* _ACTION ITEM_:
Retype the data below, every word of it, exactly.

== SUPPLIED MATERIAL ==

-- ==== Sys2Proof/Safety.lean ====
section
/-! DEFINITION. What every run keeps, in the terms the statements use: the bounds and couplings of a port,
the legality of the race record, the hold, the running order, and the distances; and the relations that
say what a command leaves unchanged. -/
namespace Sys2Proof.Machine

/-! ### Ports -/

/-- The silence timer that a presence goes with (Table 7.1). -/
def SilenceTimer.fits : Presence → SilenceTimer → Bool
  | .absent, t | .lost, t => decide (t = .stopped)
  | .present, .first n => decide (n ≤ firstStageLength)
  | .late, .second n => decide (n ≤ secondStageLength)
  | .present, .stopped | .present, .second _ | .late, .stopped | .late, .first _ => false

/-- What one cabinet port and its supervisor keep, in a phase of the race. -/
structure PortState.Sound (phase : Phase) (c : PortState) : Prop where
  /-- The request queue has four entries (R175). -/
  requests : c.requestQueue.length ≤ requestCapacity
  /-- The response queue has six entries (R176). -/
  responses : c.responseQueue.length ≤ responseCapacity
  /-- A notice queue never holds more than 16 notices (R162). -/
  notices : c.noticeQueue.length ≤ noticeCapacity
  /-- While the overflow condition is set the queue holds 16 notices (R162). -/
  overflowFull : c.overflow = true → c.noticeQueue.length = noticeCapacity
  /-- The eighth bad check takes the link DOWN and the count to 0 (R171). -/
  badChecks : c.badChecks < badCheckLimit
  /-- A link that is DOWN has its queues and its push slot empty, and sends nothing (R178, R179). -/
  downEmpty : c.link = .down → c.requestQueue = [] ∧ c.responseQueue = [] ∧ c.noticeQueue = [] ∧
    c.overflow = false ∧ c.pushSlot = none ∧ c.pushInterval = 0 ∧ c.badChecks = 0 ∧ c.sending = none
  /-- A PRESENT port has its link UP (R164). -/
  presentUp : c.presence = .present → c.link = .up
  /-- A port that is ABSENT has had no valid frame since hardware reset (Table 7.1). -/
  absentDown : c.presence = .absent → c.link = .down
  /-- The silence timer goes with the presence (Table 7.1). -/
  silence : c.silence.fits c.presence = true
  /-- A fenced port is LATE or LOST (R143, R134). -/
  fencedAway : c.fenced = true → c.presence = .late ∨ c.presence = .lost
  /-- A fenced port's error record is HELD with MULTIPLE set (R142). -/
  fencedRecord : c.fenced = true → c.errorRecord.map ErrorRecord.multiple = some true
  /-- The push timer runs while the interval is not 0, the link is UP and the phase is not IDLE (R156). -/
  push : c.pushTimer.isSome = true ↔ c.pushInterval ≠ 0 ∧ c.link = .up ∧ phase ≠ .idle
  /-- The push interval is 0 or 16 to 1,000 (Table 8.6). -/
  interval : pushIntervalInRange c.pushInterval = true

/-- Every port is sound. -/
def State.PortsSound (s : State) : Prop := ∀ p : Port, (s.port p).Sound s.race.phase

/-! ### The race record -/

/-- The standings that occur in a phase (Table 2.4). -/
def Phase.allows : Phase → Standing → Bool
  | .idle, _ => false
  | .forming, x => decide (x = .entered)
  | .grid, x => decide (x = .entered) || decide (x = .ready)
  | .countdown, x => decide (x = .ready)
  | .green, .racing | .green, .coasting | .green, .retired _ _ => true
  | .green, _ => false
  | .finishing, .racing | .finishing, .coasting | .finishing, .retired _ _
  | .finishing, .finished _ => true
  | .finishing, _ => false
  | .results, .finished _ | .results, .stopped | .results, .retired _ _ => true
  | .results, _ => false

===

* _RESULT OF THIS EXERCISE_:
-- ==== Sys2Proof/Safety.lean ====
section
/-! DEFINITION. What every run keeps, in the terms the statements use: the bounds and couplings of a port,
the legality of the race record, the hold, the running order, and the distances; and the relations that
say what a command leaves unchanged. -/
namespace Sys2Proof.Machine

/-! ### Ports -/

/-- The silence timer that a presence goes with (Table 7.1). -/
def SilenceTimer.fits : Presence → SilenceTimer → Bool
  | .absent, t | .lost, t => decide (t = .stopped)
  | .present, .first n => decide (n ≤ firstStageLength)
  | .late, .second n => decide (n ≤ secondStageLength)
  | .present, .stopped | .present, .second _ | .late, .stopped | .late, .first _ => false

/-- What one cabinet port and its supervisor keep, in a phase of the race. -/
structure PortState.Sound (phase : Phase) (c : PortState) : Prop where
  /-- The request queue has four entries (R175). -/
  requests : c.requestQueue.length ≤ requestCapacity
  /-- The response queue has six entries (R176). -/
  responses : c.responseQueue.length ≤ responseCapacity
  /-- A notice queue never holds more than 16 notices (R162). -/
  notices : c.noticeQueue.length ≤ noticeCapacity
  /-- While the overflow condition is set the queue holds 16 notices (R162). -/
  overflowFull : c.overflow = true → c.noticeQueue.length = noticeCapacity
  /-- The eighth bad check takes the link DOWN and the count to 0 (R171). -/
  badChecks : c.badChecks < badCheckLimit
  /-- A link that is DOWN has its queues and its push slot empty, and sends nothing (R178, R179). -/
  downEmpty : c.link = .down → c.requestQueue = [] ∧ c.responseQueue = [] ∧ c.noticeQueue = [] ∧
    c.overflow = false ∧ c.pushSlot = none ∧ c.pushInterval = 0 ∧ c.badChecks = 0 ∧ c.sending = none
  /-- A PRESENT port has its link UP (R164). -/
  presentUp : c.presence = .present → c.link = .up
  /-- A port that is ABSENT has had no valid frame since hardware reset (Table 7.1). -/
  absentDown : c.presence = .absent → c.link = .down
  /-- The silence timer goes with the presence (Table 7.1). -/
  silence : c.silence.fits c.presence = true
  /-- A fenced port is LATE or LOST (R143, R134). -/
  fencedAway : c.fenced = true → c.presence = .late ∨ c.presence = .lost
  /-- A fenced port's error record is HELD with MULTIPLE set (R142). -/
  fencedRecord : c.fenced = true → c.errorRecord.map ErrorRecord.multiple = some true
  /-- The push timer runs while the interval is not 0, the link is UP and the phase is not IDLE (R156). -/
  push : c.pushTimer.isSome = true ↔ c.pushInterval ≠ 0 ∧ c.link = .up ∧ phase ≠ .idle
  /-- The push interval is 0 or 16 to 1,000 (Table 8.6). -/
  interval : pushIntervalInRange c.pushInterval = true

/-- Every port is sound. -/
def State.PortsSound (s : State) : Prop := ∀ p : Port, (s.port p).Sound s.race.phase

/-! ### The race record -/

/-- The standings that occur in a phase (Table 2.4). -/
def Phase.allows : Phase → Standing → Bool
  | .idle, _ => false
  | .forming, x => decide (x = .entered)
  | .grid, x => decide (x = .entered) || decide (x = .ready)
  | .countdown, x => decide (x = .ready)
  | .green, .racing | .green, .coasting | .green, .retired _ _ => true
  | .green, _ => false
  | .finishing, .racing | .finishing, .coasting | .finishing, .retired _ _
  | .finishing, .finished _ => true
  | .finishing, _ => false
  | .results, .finished _ | .results, .stopped | .results, .retired _ _ => true
  | .results, _ => false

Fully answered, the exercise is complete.